I arrive safely at the Hougue's parking lot, my T-shirt bathed in sweat, and wander over to the foot of the ancient tumulus. Looking up at the medieval chapel, incongruously perched on top of the mound, I am reminded of a squat, black, dunce's hat. The low-ceilinged passageway leading to the inner ceremonial chamber has been open since 1924, but the cold air that hovers around the mouth feels like it's only just been released from an eternity of captivity. The closer I get, the more disturbing the place becomes, and it takes me a full minute to pluck up the courage to enter the passage. I scuttle, crablike, until I reach the Hougue's center, stand upright, hastily count to five, then race back to the sunlight. It's not that it's particularly claustrophobic, or even filled with any kind of malevolence, it just emanates a sensation of extreme nothingness. As though an ancient spiritual presence has deserted the place and left in bereft.

On my drive back to my very comfy little hotel I start to wonder about the way the church structure is superimposed over the pagan myth site. Not that this was uncommon: In medieval times the political policy of the incoming religion was pretty uncomplicated. By declaring that adherence to any earth or fertility deity was tantamount to devil worship, the new order imposed only the severest penalties against all offenders. Looking for parallels within myself, I'm aware that my English origins have been gnawing away at me since I arrived here. All those preprogrammed behavioral patterns that I felt I'd escaped when I left my homeland to settle in Canada have been jostling around behind every encounter and social interaction. I may have superimposed North American attitudes onto my daily life, but at base, the old rituals still remain within me.

Having probed La Hougue Bie, I decide it's time to plunder The Thesaurus (the island's best old book and ephemera story).

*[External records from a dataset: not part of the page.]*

-- ==== Sys2Proof/Laws/Span.lean ====
section
/-! SUPPORT. What the link unit's steps leave alone: for each operation one lemma naming every block it does not change. -/

namespace Sys2Proof.Machine

variable (s : State)

@[simp] theorem State.enterContention_frame (b : Bool) :
    (s.enterContention b).requester = s.requester ∧ (s.enterContention b).staging = s.staging ∧
    (s.enterContention b).responder = s.responder ∧ (s.enterContention b).windows = s.windows ∧
    (s.enterContention b).target = s.target ∧ (s.enterContention b).peers = s.peers ∧
    (s.enterContention b).controller = s.controller ∧ (s.enterContention b).completions = s.completions ∧
    (s.enterContention b).notices = s.notices ∧ (s.enterContention b).hostPort = s.hostPort ∧
    (s.enterContention b).pending = s.pending := by
  simp [State.enterContention]

@[simp] theorem State.enterGap_frame (k : GapKind) :
    (s.enterGap k).requester = s.requester ∧ (s.enterGap k).staging = s.staging ∧
    (s.enterGap k).responder = s.responder ∧ (s.enterGap k).windows = s.windows ∧ (s.enterGap k).target = s.target ∧
    (s.enterGap k).peers = s.peers ∧ (s.enterGap k).controller = s.controller ∧
    (s.enterGap k).completions = s.completions ∧ (s.enterGap k).notices = s.notices ∧
    (s.enterGap k).hostPort = s.hostPort ∧ (s.enterGap k).pending = s.pending := by
  simp [State.enterGap]

@[simp] theorem State.enterReserved_frame :
    (s.enterReserved).requester = s.requester ∧ (s.enterReserved).staging = s.staging ∧
    (s.enterReserved).responder = s.responder ∧ (s.enterReserved).windows = s.windows ∧
    (s.enterReserved).target = s.target ∧ (s.enterReserved).peers = s.peers ∧
    (s.enterReserved).controller = s.controller ∧ (s.enterReserved).completions = s.completions ∧
    (s.enterReserved).notices = s.notices ∧ (s.enterReserved).hostPort = s.hostPort ∧
    (s.enterReserved).pending = s.pending := by
  simp [State.enterReserved]

@[simp] theorem State.clearFaults_frame :
    (s.clearFaults).requester = s.requester ∧ (s.clearFaults).staging = s.staging ∧
    (s.clearFaults).responder = s.responder ∧ (s.clearFaults).windows = s.windows ∧
    (s.clearFaults).target = s.target ∧ (s.clearFaults).peers = s.peers ∧ (s.clearFaults).controller = s.controller ∧
    (s.clearFaults).completions = s.completions ∧ (s.clearFaults).notices = s.notices ∧
    (s.clearFaults).hostPort = s.hostPort ∧ (s.clearFaults).pending = s.pending := by
  simp [State.clearFaults]

@[simp] theorem State.beaconSent_frame (b : OwnBeacon) :
    (s.beaconSent b).requester = s.requester ∧ (s.beaconSent b).staging = s.staging ∧
    (s.beaconSent b).windows = s.windows ∧ (s.beaconSent b).target = s.target ∧
    (s.beaconSent b).completions = s.completions ∧ (s.beaconSent b).hostPort = s.hostPort ∧
    (s.beaconSent b).pending = s.pending := by
  unfold State.beaconSent
  (repeat' split) <;> simp

@[simp] theorem State.countFault_frame (k : Layout) :
    (s.countFault k).requester = s.requester ∧ (s.countFault k).staging = s.staging ∧
    (s.countFault k).responder = s.responder ∧ (s.countFault k).windows = s.windows ∧
    (s.countFault k).target = s.target ∧ (s.countFault k).peers = s.peers ∧
    (s.countFault k).controller = s.controller ∧ (s.countFault k).completions = s.completions ∧
    (s.countFault k).notices = s.notices ∧ (s.countFault k).hostPort = s.hostPort ∧
    (s.countFault k).pending = s.pending := by
  simp [State.countFault]

@[simp] theorem State.beaconAbandoned_frame (b : OwnBeacon) :
    (s.beaconAbandoned b).requester = s.requester ∧ (s.beaconAbandoned b).staging = s.staging ∧
    (s.beaconAbandoned b).responder = s.responder ∧ (s.beaconAbandoned b).windows = s.windows ∧
    (s.beaconAbandoned b).target = s.target ∧ (s.beaconAbandoned b).link = s.link ∧
    (s.beaconAbandoned b).peers = s.peers ∧ (s.beaconAbandoned b).completions = s.completions ∧
    (s.beaconAbandoned b).notices = s.notices ∧ (s.beaconAbandoned b).hostPort = s.hostPort ∧
    (s.beaconAbandoned b).pending = s.pending := by
  unfold State.beaconAbandoned
  (repeat' split) <;> simp

@[simp] theorem State.endHeard_frame (b : Bool) :
    (s.endHeard b).requester = s.requester ∧ (s.endHeard b).staging = s.staging ∧ (s.endHeard b).windows = s.windows ∧
    (s.endHeard b).target = s.target ∧ (s.endHeard b).peers = s.peers ∧ (s.endHeard b).controller = s.controller ∧
    (s.endHeard b).completions = s.completions ∧ (s.endHeard b).notices = s.notices ∧
    (s.endHeard b).hostPort = s.hostPort ∧ (s.endHeard b).pending = s.pending := by
  unfold State.endHeard
  (repeat' split) <;> simp

@[simp] theorem State.countBadFrame_frame :
    (s.countBadFrame).requester = s.requester ∧ (s.countBadFrame).staging = s.staging ∧
    (s.countBadFrame).responder = s.responder ∧ (s.countBadFrame).windows = s.windows ∧
    (s.countBadFrame).target = s.target ∧ (s.countBadFrame).peers = s.peers ∧
    (s.countBadFrame).controller = s.controller ∧ (s.countBadFrame).completions = s.completions ∧
    (s.countBadFrame).notices = s.notices ∧ (s.countBadFrame).hostPort = s.hostPort ∧
    (s.countBadFrame).pending = s.pending := by
  simp [State.countBadFrame]

@[simp] theorem State.deliverFrame_frame (f : Frame) (b : Bool) :
    (s.deliverFrame f b).windows = s.windows ∧ (s.deliverFrame f b).target = s.target ∧
    (s.deliverFrame f b).completions = s.completions ∧ (s.deliverFrame f b).hostPort = s.hostPort ∧
    (s.deliverFrame f b).pending = s.pending := by
  unfold State.deliverFrame
  dsimp only
  (repeat' split) <;> simp

@[simp] theorem State.receive_frame (h : Heard) :
    (s.receive h).windows = s.windows ∧ (s.receive h).target = s.target ∧ (s.receive h).completions = s.completions ∧
    (s.receive h).hostPort = s.hostPort ∧ (s.receive h).pending = s.pending := by
  unfold State.receive
  (repeat' split) <;> simp

@[simp] theorem State.endTail_frame :
    (s.endTail).requester = s.requester ∧ (s.endTail).staging = s.staging ∧ (s.endTail).windows = s.windows ∧
    (s.endTail).target = s.target ∧ (s.endTail).peers = s.peers ∧ (s.endTail).controller = s.controller ∧
    (s.endTail).completions = s.completions ∧ (s.endTail).notices = s.notices ∧ (s.endTail).hostPort = s.hostPort ∧
    (s.endTail).pending = s.pending := by
  simp [State.endTail]

end Sys2Proof.Machine
end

I want postcards, old tickets, stamps, and any other odds and ends to build the collages that will illustrate this quest and help act as a bridge backward from the present. Not all the way back to the origins of the tumulus, or the knight and the dragon, but enough to give me a sense of Jersey as it was 40, 70, or 100 years ago.

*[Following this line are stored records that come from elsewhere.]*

/-- The conditions of R99 on an entry. -/
theorem WindowEntry.wellFormed_iff {e : WindowEntry} :
    e.wellFormed = true ↔
      8 ≤ e.sizeExponent.toNat ∧ e.sizeExponent.toNat ≤ 24 ∧ e.spanBase.toNat % 2 ^ e.sizeExponent.toNat = 0 ∧
        e.localBase.toNat + 2 ^ e.sizeExponent.toNat ≤ 2 ^ 24 ∧ e.access ≠ 0 ∧ e.widthCap ≠ 0 := by
  simp only [WindowEntry.wellFormed, Bool.and_eq_true, decide_eq_true_eq, beq_iff_eq, bne_iff_ne, widthOf_isSome_iff,
    and_assoc]
  rfl

theorem WindowEntry.covers_iff {e : WindowEntry} {a : BitVec 32} :
    e.covers a = true ↔
      e.valid = true ∧ e.spanBase.toNat ≤ a.toNat ∧ a.toNat < e.spanBase.toNat + 2 ^ e.sizeExponent.toNat := by
  simp only [WindowEntry.covers, Bool.and_eq_true, decide_eq_true_eq, and_assoc]
  rfl

/-- Bit 0 of the access admits a READ and bit 1 a WRITE (R103). -/
theorem WindowEntry.admitsOp_eq (e : WindowEntry) (op : Op) :
    e.admitsOp op = e.access.getLsbD (if op = .read then 0 else 1) := by
  cases op <;> exact bitFlag_eq_getLsbD _ _

theorem WindowEntry.admitsStation_eq (e : WindowEntry) (n : StationNo) :
    e.admitsStation n = e.requesterMask.getLsbD n.val := bitFlag_eq_getLsbD _ _

/-! ### Admission -/

theorem State.admission_of_none {g : Segment} (uncovered : ∀ n : EntryNo, s.windows[n].covers g.address = false) :
    s.admission g = .refused .noWindow := by
  rw [State.admission, lowestOf_eq_none.2 uncovered]

/-- The lowest covering entry decides, by its access first and its requester mask next (R102, R103). -/
theorem State.admission_of_lowest {g : Segment} {n : EntryNo} (covers : s.windows[n].covers g.address = true)
    (lowest : ∀ m, m < n → s.windows[m].covers g.address = false) :
    s.admission g =
      if s.windows[n].admitsOp g.op = true then
        if s.windows[n].admitsStation g.source = true then .admitted n (s.windows[n].lengthInside g)
        else .refused .denied
      else .refused .access := by
  rw [State.admission, lowestOf_eq_some_of_least (allowed := fun n => s.windows[n].covers g.address) covers lowest]
  dsimp only
  cases s.windows[n].admitsOp g.op <;> cases s.windows[n].admitsStation g.source <;> rfl

/-- Settles O46: the entry found is the lowest that covers the address, and the checks follow one another. -/
theorem admissionFollowsTheWindowTable : Obligations.AdmissionFollowsTheWindowTable := by
  intro s g covers
  have uncovered {n : EntryNo} (h : ¬covers n) : s.windows[n].covers g.address = false :=
    Bool.eq_false_iff.2 (mt WindowEntry.covers_iff.1 h)
  refine ⟨fun none => State.admission_of_none fun n => uncovered (none n), fun n covered lowest => ?_⟩
  have admission := State.admission_of_lowest (WindowEntry.covers_iff.2 covered) fun m hm => uncovered (lowest m hm)
  rw [WindowEntry.admitsOp_eq, WindowEntry.admitsStation_eq] at admission
  refine ⟨fun op => ?_, fun op station => ?_, fun op station => ?_⟩
  · rw [admission, if_neg op]
  · rw [admission, if_pos op, if_neg station]
  · rw [admission, if_pos op, if_pos station]
    rfl

end Sys2Proof.Machine
end

section
/-! JOIN: the fault its checks find, and the changes it makes when they find none. -/

namespace Sys2Proof.Machine

variable {s : State}

/-! ### The checks -/

/-- The least and the greatest value of each parameter, in the order of R162 (R161). -/
def parameterRanges : Vector (Nat × Nat) 10 :=
  #v[(4, 255), (1, 255), (1, 255), (1, 255), (0, 15), (1, 15), (1, 255), (1, 15), (8, 255), (8, 255)]

theorem parameterRange_eq (p : Fin 10) : parameterRange p = parameterRanges[p] := by
  revert p
  decide

theorem State.parameterInRange_iff {p : Fin 10} :
    s.parameterInRange p = true ↔
      parameterRanges[p].1 ≤ s.controller.parameters[p].toNat ∧
        s.controller.parameters[p].toNat ≤ parameterRanges[p].2 := by
  simp only [State.parameterInRange, State.parameter, parameterRange_eq, Bool.and_eq_true, decide_eq_true_eq]

/-- The first parameter out of range is the fault, whatever the windows are (R162). -/
theorem State.joinFault_of_parameter {p : Fin 10} (out : s.parameterInRange p = false)
    (first : ∀ q, q < p → s.parameterInRange q = true) : s.joinFault = .parameter p := by
  have found : ((List.finRange 10).find? fun p => !s.parameterInRange p) = some p := by
    rw [← Fin.find?_eq_find?_finRange, Fin.find?_eq_some_iff]
    exact ⟨by simp [out], fun q hq => by simp [first q hq]⟩
  rw [State.joinFault, found]

/-- With every parameter in range the windows alone are looked at (R100). -/
theorem State.joinFault_of_inRange (inRange : ∀ p, s.parameterInRange p = true) :
    s.joinFault =
      ((lowestOf fun n => s.windows[n].valid && !s.windows[n].wellFormed).elim .none .windowEntry) := by
  have found : ((List.finRange 10).find? fun p => !s.parameterInRange p) = none := by
    simp [List.find?_eq_none, inRange]
  rw [State.joinFault, found]
  cases lowestOf fun n => s.windows[n].valid && !s.windows[n].wellFormed <;> rfl

theorem State.joinFault_of_window (inRange : ∀ p, s.parameterInRange p = true) {n : EntryNo}
    (valid : s.windows[n].valid = true) (bad : s.windows[n].wellFormed = false)
    (lowest : ∀ m, m < n → s.windows[m].valid = true → s.windows[m].wellFormed = true) :
    s.joinFault = .windowEntry n := by
  rw [State.joinFault_of_inRange inRange, lowestOf_eq_some_of_least (i := n) (by rw [valid, bad]; rfl)]
  · rfl
  · intro m hm
    cases h : s.windows[m].valid with
    | false => rfl
    | true => rw [lowest m hm h]; rfl

theorem State.joinFault_eq_none (inRange : ∀ p, s.parameterInRange p = true)
    (wellFormed : ∀ n : EntryNo, s.windows[n].valid = true → s.windows[n].wellFormed = true) :
    s.joinFault = .none := by
  rw [State.joinFault_of_inRange inRange, lowestOf_eq_none.2]
  · rfl
  · intro n
    cases h : s.windows[n].valid with
    | false => rfl
    | true => rw [wellFormed n h]; rfl

/-! ### The command -/

theorem execJoin_outside (released : s.hostPort.resetAsserted = false) (outside : s.controller.station ≠ .offline) :
    execJoin s = .next (s.withResult .refusedState) := by
  rw [execJoin, State.hostTakes_of_released released, if_neg outside]

theorem execJoin_of_fault (released : s.hostPort.resetAsserted = false) (offline : s.controller.station = .offline)
    (fault : s.joinFault ≠ .none) :
    execJoin s = .next
      ((s.onController fun c => { c with faultDetail := s.joinFault }).withResult .refusedInvalid) := by
  rw [execJoin, State.hostTakes_of_released released, if_pos offline, if_neg fault]

theorem execJoin_of_no_fault (released : s.hostPort.resetAsserted = false) (offline : s.controller.station = .offline)
    (fault : s.joinFault = .none) : execJoin s = .next (s.joinSpan.withResult .accepted) := by
  rw [execJoin, State.hostTakes_of_released released, if_pos offline, if_pos fault]

/-- Settles O7: with no fault to find, JOIN makes the changes of R163. -/
theorem joinLocksAndListens : Obligations.JoinLocksAndListens := by
  intro s released offline inRange wellFormed
  have fault : s.joinFault = .none :=
    State.joinFault_eq_none (fun p => State.parameterInRange_iff.2 (inRange p))
      fun n valid => WindowEntry.wellFormed_iff.2 (wellFormed n valid)
  exact execJoin_of_no_fault released offline fault

/-- Settles O8: the fault found is the first in the order of R162 and R100. -/
theorem joinNamesTheFirstFault : Obligations.JoinNamesTheFirstFault := by
  intro s released inRange wellFormed
  have range (p) : inRange p ↔ s.parameterInRange p = true := State.parameterInRange_iff.symm
  have formed (n) : wellFormed n ↔ s.windows[n].wellFormed = true := WindowEntry.wellFormed_iff.symm
  refine ⟨execJoin_outside released, fun p offline out first => ?_, fun n offline allIn valid bad lowest => ?_⟩
  · have fault : s.joinFault = .parameter p :=
      State.joinFault_of_parameter (Bool.eq_false_iff.2 (mt (range p).2 out)) fun q hq => (range q).1 (first q hq)
    refine (execJoin_of_fault released offline (by simp [fault])).trans ?_
    rw [fault]
    rfl
  · have fault : s.joinFault = .windowEntry n :=
      State.joinFault_of_window (fun p => (range p).1 (allIn p)) valid (Bool.eq_false_iff.2 (mt (formed n).2 bad))
        fun m hm hv => (formed m).1 (lowest m hm hv)
    refine (execJoin_of_fault released offline (by simp [fault])).trans ?_
    rw [fault]
    rfl

end Sys2Proof.Machine
end

section
/-! Configuration writes: the words of a window entry, the register a configuration address names, and what a write leaves in each
configuration register. -/

namespace Sys2Proof.Machine

variable {s : State}

/-! ### The words of a window entry -/

/-- The bits 12.3 lists for each of the seven words of a window entry. -/
def windowMask : Vector Word 7 := #v[0x0FFF, 0xFFFF, 0xFFFF, 0xFFFF, 0x00FF, 0xFFFF, 0xFFFF]

/-- A word cut to its low `n` bits is its remainder. -/
theorem and_lowBits_toNat {n : Nat} (h : n ≤ 16) (v : Word) :
    (v &&& BitVec.ofNat 16 (2 ^ n - 1)).toNat = v.toNat % 2 ^ n := by
  rw [← setWidth_setWidth_eq_and h, BitVec.toNat_setWidth_of_le h, BitVec.toNat_setWidth]

/-- A window word that has been written reads as the word, cut to its listed bits (R196). -/
theorem windowWord_setWindowWord_self (e : WindowEntry) (k : Fin 7) (v : Word) :
    windowWord (setWindowWord e k v) k = v &&& windowMask[k] := by
  have whole : v &&& 0xFFFF = v := BitVec.and_allOnes
  have bound := v.isLt
  match k with
  | 0 =>
    apply BitVec.eq_of_toNat_eq
    refine Eq.trans ?_ (and_lowBits_toNat (n := 12) (by decide) v).symm
    simp only [windowWord, setWindowWord, flagBit_bitFlag, bitField, BitVec.toNat_ofNat]
    omega
  | 1 | 5 => exact (lowWord_longOf v _).trans whole.symm
  | 2 | 6 => exact (highWord_longOf _ v).trans whole.symm
  | 3 =>
    refine Eq.trans (BitVec.eq_of_toNat_eq ?_) whole.symm
    simp only [windowWord, setWindowWord, BitVec.toNat_ofNat]
    omega
  | 4 =>
    apply BitVec.eq_of_toNat_eq
    refine Eq.trans ?_ (and_lowBits_toNat (n := 8) (by decide) v).symm
    simp only [windowWord, setWindowWord, BitVec.toNat_ofNat]
    omega

/-- A write to one word of an entry leaves the other words. -/
theorem windowWord_setWindowWord_of_ne (e : WindowEntry) {k j : Fin 7} (h : j ≠ k) (v : Word) :
    windowWord (setWindowWord e k v) j = windowWord e j := by
  have bound := e.localBase.isLt
  match k with
  | 0 =>
    fin_cases j
    any_goals rfl
    exact absurd rfl h
  | 1 | 5 =>
    fin_cases j
    any_goals rfl
    · exact absurd rfl h
    · exact highWord_longOf v _
  | 2 | 6 =>
    fin_cases j
    any_goals rfl
    · exact lowWord_longOf _ v
    · exact absurd rfl h
  | 3 =>
    fin_cases j
    any_goals rfl
    · exact absurd rfl h
    · apply BitVec.eq_of_toNat_eq
      simp only [windowWord, setWindowWord, BitVec.toNat_ofNat]
      omega
  | 4 =>
    fin_cases j
    any_goals rfl
    · apply BitVec.eq_of_toNat_eq
      simp only [windowWord, setWindowWord, BitVec.toNat_ofNat]
      omega
    · exact absurd rfl h

/-- A window entry after a write of a word, given as a number: the fields are the bits 12.3 lists for the seven words. -/
def enteredFrom (e : WindowEntry) (m : Nat) : Vector WindowEntry 7 :=
  let base := e.spanBase.toNat
  let mask := e.requesterMask.toNat
  let target := e.localBase.toNat
  #v[{ e with
        valid := m % 2 == 1, sizeExponent := BitVec.ofNat 5 (m / 2), access := BitVec.ofNat 2 (m / 64)
        widthCap := BitVec.ofNat 2 (m / 256), burst := m / 1024 % 2 == 1, prefetchable := m / 2048 % 2 == 1 },
    { e with spanBase := BitVec.ofNat 32 (m + 65536 * (base / 65536)) },
    { e with spanBase := BitVec.ofNat 32 (base % 65536 + 65536 * m) },
    { e with localBase := BitVec.ofNat 24 (m + 65536 * (target / 65536)) },
    { e with localBase := BitVec.ofNat 24 (target % 65536 + 65536 * m) },
    { e with requesterMask := BitVec.ofNat 32 (m + 65536 * (mask / 65536)) },
    { e with requesterMask := BitVec.ofNat 32 (mask % 65536 + 65536 * m) }]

With my new treasures stashed safely away, I head back onto the road in search of a promontory known as The Needle. From the old postcards it looks to be quite large, and by rights it shouldn't be difficult to find, but I'm not the world's greatest navigator, and I have trouble locating the specific pointy rock amongst all the other pointy rocks. Staring out to sea, imagining dragon spines, I suddenly get a mental picture of the green-and-gold-fronted soap-store in St. Helier called Alchemy. And that in turn makes me think, "What if the tale of The Knight and Dragon was really an alchemical formula?" (I've read that the alchemists buried their experiments within tales to avoid the heresy laws). I'm no expert on the subject, and don't have the resources to pursue the historical possibility, but I can, and do, consider the surface implications. It strikes me that right at the heart of the myth's image is the battle between the protagonists, and in the center of the battle are the knight's sword (The Needle) and the dragon's wound (The Devil's Hole). In my quest to understand the myth of La Houghue Bie, I've inadvertently chosen two geological monuments that seem to represent the core of the myth. The physical signs are explicit, but I'm not sure where they're leading me.

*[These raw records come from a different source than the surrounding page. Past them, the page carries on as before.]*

-- ==== Sys2Proof/Config.lean ====
section
/-! DEFINITION. The implementation parameters of 00_scope.md rule R5, and the one free value. -/

namespace Sys2Proof

/-- RATCHET_COMPARE (rule R5): the order in which the clock's ratchet compares. -/
inductive RatchetCompare where
  | unsigned
  | halfRange
  deriving DecidableEq, Repr

/-- The parameters of rule R5, which the model takes as arguments. A machine carries its own in the field
`cfg` of its State, and no step changes them (notes/assumptions/1.md). -/
structure Config where
  /-- POOL_CAP, the number of pool records. -/
  poolCap : Nat
  /-- CALLER_CAP, the number of caller-owned record slots. -/
  callerCap : Nat
  /-- QUEUE_CAP, the number of queue slots. -/
  queueCap : Nat
  /-- INLINE_BYTES, the bytes of each record's inline buffer. -/
  inlineBytes : Nat
  /-- CB_FAST_CAP, the entries of the fast callback table. -/
  cbFastCap : Nat
  /-- CB_SLOW_CAP, the entries of the slow callback table. -/
  cbSlowCap : Nat
  /-- DMEM_AW, the width of a data-memory address in bits. -/
  dmemAw : Nat
  /-- FINE_HZ, informative: no rule reads it (rule R370). -/
  fineHz : Nat
  msMul : Nat
  msShift : Nat
  usMul : Nat
  usShift : Nat
  /-- HAS_COARSE: a coarse tick source exists. -/
  hasCoarse : Bool
  /-- RATCHET_COMPARE. -/
  ratchet : RatchetCompare
  codeStart : Byte
  codeRepStart : Byte
  codeSlawAck : Byte
  codeSlarAck : Byte
  codeTxAck : Byte
  codeRxAck : Byte
  codeRxNack : Byte
  deriving DecidableEq, Repr

/-- The legal ranges of rule R5's table (the bus codes and FINE_HZ may be anything). -/
structure Config.Legal (c : Config) : Prop where
  pool : 1 ≤ c.poolCap ∧ c.poolCap ≤ 128
  caller : c.callerCap ≤ 128
  queue : 1 ≤ c.queueCap ∧ c.queueCap ≤ 255
  inlineBytes : 1 ≤ c.inlineBytes ∧ c.inlineBytes ≤ 255
  cbFast : c.cbFastCap ≤ 255
  cbSlow : c.cbSlowCap ≤ 255
  dmemAw : 1 ≤ c.dmemAw ∧ c.dmemAw ≤ 32
  ms : c.msMul < 2 ^ 32 ∧ c.msShift < 64
  us : c.usMul < 2 ^ 32 ∧ c.usShift < 64

/-- The vector values: the last column of rule R5's table, which every vector of 95_test_vectors.md uses.
They are no claim about the original hardware. -/
def Config.vector : Config where
  poolCap := 4
  callerCap := 4
  queueCap := 4
  inlineBytes := 16
  cbFastCap := 4
  cbSlowCap := 4
  dmemAw := 16
  fineHz := 1024
  msMul := 1000
  msShift := 10
  usMul := 1000000
  usShift := 10
  hasCoarse := true
  ratchet := .unsigned
  codeStart := 0x08
  codeRepStart := 0x10
  codeSlawAck := 0x18
  codeSlarAck := 0x40
  codeTxAck := 0x28
  codeRxAck := 0x50
  codeRxNack := 0x58

/-- FREE VALUE (notes/assumptions/4.md): the order in which the due callbacks of one tick are delivered
(rules R252 and R254: "any element", I24 of 93_implementation_defined.md), for the draws that the
environment's list `picks` does not settle. No body: nothing can be proved of its values. -/
opaque Config.freePick : Nat → Nat

end Sys2Proof
end

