-- ==== Sys2Proof/Machine/Flags.lean ====
section
/-! DEFINITION. Status words and codes: ST and FAULT encodings (rules R21, R302), the result word (rules R98,
R99), a record's STATUS (rule R301), the STATUS command's word (rule R280). The block's one flag is BUSY (rule R37). -/

namespace Sys2Proof.Machine

/-- The encodings of ST (rule R21). -/
def EngineState.code : EngineState → BitVec 3
  | .idle => 0
  | .start => 1
  | .address => 2
  | .addressAck => 3
  | .dataCheck => 4
  | .dataSend => 5
  | .stop => 6
  | .error => 7

/-- The codes of the fault reasons (rule R302). -/
def FaultReason.code : FaultReason → Nat
  | .queuedRecord => 1
  | .notAllocated => 2
  | .notSetUp => 3
  | .duplicateHandle => 4
  | .bufferRange => 5
  | .tableInDispatch => 6

/-- The result codes (rule R99). -/
def ResultCode.num : ResultCode → BitVec 4
  | .ok => 0
  | .noSpace => 1
  | .full => 2
  | .illegal => 3

/-- A response as words: the result word, then the data words (rule R98). -/
def Response.words (r : Response) : List Word := r.code.num.setWidth 32 :: r.data

/-- STATUS[7:0] of a failed transaction (rule R301). -/
def Phase.num : Phase → BitVec 8
  | .start => 1
  | .address => 2
  | .data => 3

/-- The STATUS of a transaction that failed in phase p with IDX bytes done (rules R189, R301). -/
def failureStatus (p : Phase) (idx : BitVec 8) : BitVec 16 :=
  match p with
  | .start => 0#8 ++ Phase.start.num
  | .address => 0#8 ++ Phase.address.num
  | .data => idx ++ Phase.data.num

/-- The notification kind in STATUS bits 5:4 (rule R280). -/
def ntfKind : Ntf → BitVec 2
  | .none => 0
  | .txn _ _ _ _ _ => 1
  | .tick _ _ _ _ => 2

/-- The STATUS command's word, from bit 31 down (rule R280). -/
def statusWord (s : State) : Word :=
  0#8 ++ BitVec.ofNat 8 (poolFree s) ++ BitVec.ofNat 8 s.qCount ++ 0#1 ++ BitVec.ofBool s.busOut.isSome ++
    ntfKind s.ntf ++ BitVec.ofBool s.busy ++ s.st.code

end Sys2Proof.Machine
end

The days have drifted by and I've come to the last 24 hours on Jersey. I have lots of notes, plenty of paper ephemera, and a sound mental picture of the primary myth. What I don't have is an understanding of its meaning to me personally.

On the plane back to Vancouver I'm dozing when it finally comes to me: I've been trying all this time to translate the myth into language. Like most people, I tent to analyze images as soon as I meet them and move the visual experience over into the world of words too hastily. Instead, I need to allow myself to think directly in pictures.

The Hougue, The Devil's Hole, and The Needle are more than locations, more than myths, they are the natural symbols that ground us. And unlike my ephemeral memory of the young Nick pushing his car, these earthly icons sit patiently, waiting to act as signposts to our self-understanding.